Streamlit

Streamlit is an open-source Python library designed for creating and sharing web applications for data science and machine learning. It makes it easy to build interactive, data-driven applications with minimal code and allows you to share them directly with others.

Here’s an introduction to using Streamlit:

Installation

To install Streamlit, use:

pip install streamlit

Basic Example

Streamlit apps are written in Python scripts. Here’s a simple app to get started:

# my_app.py
import streamlit as st

st.title("Hello, Streamlit!")
st.write("This is a simple web app created with Streamlit.")

# Add an interactive slider
number = st.slider("Pick a number", 0, 100)
st.write("The selected number is:", number)
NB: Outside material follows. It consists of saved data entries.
-- ==== Sys2Proof/Machine/DictWrite.lean ====
section
/-! DEFINITION. Writing the object dictionary: the checks of an item in order, the stores of plain, shadow and acting entries,
the shadows a boundary applies, and a yelm as a whole (R303 to R307, R317 to R323, R289). -/

namespace Sys2Proof.Machine

/-! ## Pair-shared configuration and locks (R289, R318, R319) -/

/-- Entries in the pair-shared ranges that belong to one member by nature: counters, leg status, protection status and latched
engine status. -/
def memberOwn (idx sub : Nat) : Bool :=
  (entryRow idx sub).any (·.ctr) || (decide (0x2400 ≤ idx ∧ idx < 0x2580 ∧ 16 ≤ sub ∧ sub < 24)) ||
  (decide (0x2600 ≤ idx ∧ idx < 0x260C ∧ sub = 3)) || idx == 0x2790 || (decide (0x3000 ≤ idx ∧ idx < 0x3010 ∧ sub = 12))

/-- Is an entry pair-shared configuration (R289)? -/
def pairShared (idx sub : Nat) : Bool :=
  (decide (0x2000 ≤ idx ∧ idx ≤ 0x30FF) || decide (0x3200 ≤ idx ∧ idx ≤ 0x41FF) || decide (0x8000 ≤ idx ∧ idx ≤ 0xBFFF) ||
    (idx == 0x5000 && (sub == 3 || sub == 7))) && !memberOwn idx sub

/-- Does a session hold a scope as such? -/
def Session.holdsAs (x : Session) : Scope → Bool
  | .cluster => x.lockC
  | .string k => x.lockS.getLsbD k

/-- Does a session hold the lock of a scope: its own, or the cluster lock over a string (R319)? -/
def Session.holds (x : Session) (sc : Scope) : Bool := x.lockC || x.holdsAs sc

/-! ## The checks of an item (R303, R305, R307, R317) -/

/-- The refusals that do not concern the value: access 0x02, role 0x03, state 0x04 (Table entries "only in COMMISSION or
BLOCKED", and R352), redundancy role 0x0E. 0: none. -/
def State.preStatus (s : State) (roles : BitVec 8) (r : EntryRow) (idx sub : Nat) : Nat :=
  if r.acc = .ro then 2
  else if hasRole roles r.roles = false then 3
  else if r.cfgOnly && !s.cfgState then 4
  else if lockedAcc r.acc && s.activating then 4
  else if decide (s.sys.role = .standby) && pairShared idx sub then 0xE
  else 0

/-- Type, length and range of an item: 0x06 or 0x05; 0 where they hold. -/
def itemStatus (r : EntryRow) (w : WItem) : Nat :=
  if w.ty ≠ tyCode r.ty then 6
  else if tyBytes r.ty then (if w.offset + w.len ≤ r.size then 0 else 6)
  else if w.offset ≠ 0 ∨ w.len ≠ r.size then 6
  else if r.ty = .bool then (if w.val ≤ 1 then 0 else 6)
  else
    let v : Int := if tySigned r.ty then toSigned (8 * r.size) w.val else (w.val : Int)
    if r.mn ≤ v ∧ v ≤ r.mx then 0 else 5

/-- The string that an item leaves of an old one. -/
def itemStr (old : Nat) (w : WItem) : List Byte := strPut (strBytes old) w.offset (beBytes w.val w.len)

/-- Does a write of a STRING leave no gap, at most n bytes and valid UTF-8 (R303, R317)? Any other type passes. -/
def strOk (r : EntryRow) (old : Nat) (w : WItem) : Bool :=
  r.ty != .str || (decide (w.offset ≤ (strBytes old).length ∧ (itemStr old w).length ≤ r.size) && utf8Ok (itemStr old w))

/-- The value that an item gives its entry: part of an OCTETS value replaced, a STRING as R317 says, reserved bits dropped. -/
def itemVal (r : EntryRow) (old : Nat) (w : WItem) : Nat :=
  match r.ty with
  | .octets => putOctets r.size old w.offset w.len w.val
  | .str => bytesNat (itemStr old w)
  | _ => keptVal w.idx w.sub w.val

/-! ## Acting entries -/

/-- Status bits of an engine cleared by writing 1 (0x3000+e.0C). -/
def State.engStatusClear (s : State) (e v : Nat) : State := s.wr (0x3000 + e) 12 (s.rd (0x3000 + e) 12 &&& (0xFFFF - v % 0x10000))

/-- The write of an entry that acts when executed; `none` for an entry that only stores. -/
def State.actWrite (s : State) (roles : BitVec 8) (w : WItem) (v : Nat) : Option (State × Nat) :=
  let idx := w.idx
  let sub := w.sub
  if idx = 0x1001 then some (s.reqState roles v)
  else if idx = 0x1002 then some (s.restoreDefaults v)
  else if 0x1201 ≤ idx ∧ idx < 0x1205 ∧ sub = 4 then some (s.tbStep (idx - 0x1201) (toSigned 32 v))
  else if idx = 0x1400 ∧ sub = 4 then some (s.lifecycleReq v)
  else if idx = 0x1410 ∧ sub = 1 then some (s.activateReq v)
  else if idx = 0x1410 ∧ sub = 3 then some (s.healthReq v)
  else if 0x1420 ≤ idx ∧ idx ≤ 0x1422 then some (s.secWrite idx sub v)
  else if idx = 0x1430 ∧ sub = 1 then some (s.debugCertWrite (certOfBytes v))
  else if 0x2100 ≤ idx ∧ idx < 0x2106 ∧ sub = 12 then 
    some (s.bypWrite (idx - 0x2100) (bitsOfMap v), s.bypStatus (idx - 0x2100) (bitsOfMap v))
  else if 0x2400 ≤ idx ∧ idx < 0x2580 ∧ 16 ≤ sub ∧ sub < 24 then some (s.legClear ((idx - 0x2400) * 8 + (sub - 16)) v, 0)
  else if 0x2600 ≤ idx ∧ idx < 0x260C ∧ sub = 3 then some (s.legClear (0x8000 + (idx - 0x2600)) v, 0)
  else if idx = 0x2790 ∧ sub = 2 then some (s.clearTrip v, 0)
  else if idx = 0x2790 ∧ sub = 4 then some (s.clearComp v, 0)
  else if 0x3000 ≤ idx ∧ idx < 0x3010 ∧ sub = 12 then some (s.engStatusClear (idx - 0x3000) v, 0)
  else if 0x3010 ≤ idx ∧ idx < 0x3020 ∧ sub = 1 then some (s.swapReq (idx - 0x3010) v)
  else if 0x3010 ≤ idx ∧ idx < 0x3020 ∧ sub = 2 then some (s.bankWrite (idx - 0x3010) w.offset (beBytes w.val w.len))
  else if idx = 0x3100 ∧ sub = 3 then some (s.traceCmd v)
  else if idx = 0x4000 ∧ sub = 2 then some (s.confirmSafety v)
  else if idx = 0x4200 ∧ sub = 3 then some (s.ladderRel v)
  else if idx = 0x4203 then some (s.forceClass (sub - 1) v, 0)
  else if idx = 0x4204 then some (s.ackClass (sub - 1) v, 0)
  else if idx = 0x5000 ∧ sub = 2 then some (s.switchOver v)
  else if idx = 0x5100 ∧ sub = 6 then some (s.blockReq v)
  else if idx = 0x6000 ∧ sub = 10 then some (s.clearKeep v)
  else if 0x6A00 ≤ idx ∧ idx < 0x6AC0 ∧ sub = 11 then some (s.obsClear (idx - 0x6A00) v)
  else none

/-! ## Stores -/

/-- An RW or WO write without an action, judged by the entry's rules on the state that the write leaves. -/
def State.plainWrite (s : State) (idx sub v : Nat) : State × Nat :=
  if (s.viewed.wr idx sub v).rulesOk idx sub then (s.storeNow idx sub v, 0) else (s, 5)

/-- An RWB or RWS write: it lands in the shadow (R304). DESIGN CHOICE (log entry 139): it is judged with the other pending boundary
writes, but without the writes of a yelm that waits, and not again at the boundary. -/
def State.shadowWrite (s : State) (idx sub v : Nat) : State × Nat :=
  if (s.viewed.wr idx sub v).rulesOk idx sub then (s.setShadow idx sub v, 0x10) else (s, 5)

/-- The value that an item's entry holds before a write: the shadow where one is pending. -/
def State.itemOld (s : State) (r : EntryRow) (idx sub : Nat) : Nat :=
  if atBoundary r.acc idx sub then s.readShadow idx sub else s.readEntry idx sub

/-- The value of an item over the entry's present one. -/
def State.itemNew (s : State) (r : EntryRow) (w : WItem) : Nat := itemVal r (s.itemOld r w.idx w.sub) w

/-- The effect of an item whose checks have passed. -/
def State.storeItem (s : State) (roles : BitVec 8) (r : EntryRow) (w : WItem) : State × Nat :=
  if r.ctr then s.clearCtr w.idx w.sub w.val
  else match s.actWrite roles w (s.itemNew r w) with
    | some x => x
    | none => if atBoundary r.acc w.idx w.sub then s.shadowWrite w.idx w.sub (s.itemNew r w)
      else s.plainWrite w.idx w.sub (s.itemNew r w)

/-- Is a status one of acceptance? -/
def accepted (st : Nat) : Bool := st == 0 || st == 0x10

/-- Does a coefficient bank or its control forward itself (R289, CTYPE 4 and 5)? -/
def ownForward (idx : Nat) : Bool := decide (0x3010 ≤ idx ∧ idx < 0x3020)

/-- The ACTIVE forwards an accepted write of pair-shared configuration (R289): an RW write applies on receipt, target 0. -/
def State.forwardItem (s : State) (r : EntryRow) (w : WItem) : State :=
  if pairShared w.idx w.sub && !ownForward w.idx then
    s.forwardCfg 1 (if lockedAcc r.acc then s.clk.tick + 1 else 0) 0 (wItemBytes w)
  else s

/-- A refusal for the state of the confirmation entry also sets 0x1001.04 (R257). -/
def State.preRefuse (s : State) (w : WItem) (st : Nat) : State × Nat :=
  if st = 4 ∧ w.idx = 0x4000 ∧ w.sub = 2 ∧ s.sys.dev ≠ .commission then (s.wr 0x1001 4 1, 4) else (s, st)

/-- A confirmation that an item has made names its writer's certificate (R257). -/
def State.confSerial (s : State) (serial : Nat) (w : WItem) : State :=
  if w.idx = 0x4000 ∧ w.sub = 2 then { s with saf.confBy := s.saf.confBy.map (fun _ => serial) } else s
To run the app, navigate to the folder where my_app.py is saved, and run:

streamlit run my_app.py

This opens a new browser window with your app.

Key Features

  1. Widgets: Streamlit includes easy-to-use widgets like sliders, buttons, file uploaders, and more:
    • st.button("Click me!")
    • st.text_input("Enter text:")
    • st.selectbox("Choose an option:", ["A", "B", "C"])
  2. Charts and DataFrames: You can visualize data directly using libraries like Matplotlib, Seaborn, Plotly, and Altair, as well as display pandas DataFrames.
    import pandas as pd
    import numpy as np
    
    df = pd.DataFrame(np.random.randn(20, 3), columns=['A', 'B', 'C'])
    st.line_chart(df)
    
  3. Interactive Layouts: Streamlit allows you to use columns, expanders, and containers for structuring the layout.
    col1, col2 = st.columns(2)
    col1.write("Column 1")
    col2.write("Column 2")
    
  4. Session State: Streamlit provides a way to maintain state between interactions, which is helpful for applications that need to retain information across user actions.

Advantages

  • No front-end experience is needed.
  • Simple and clean UI.
  • Quick prototyping and sharing (e.g., data exploration, dashboards).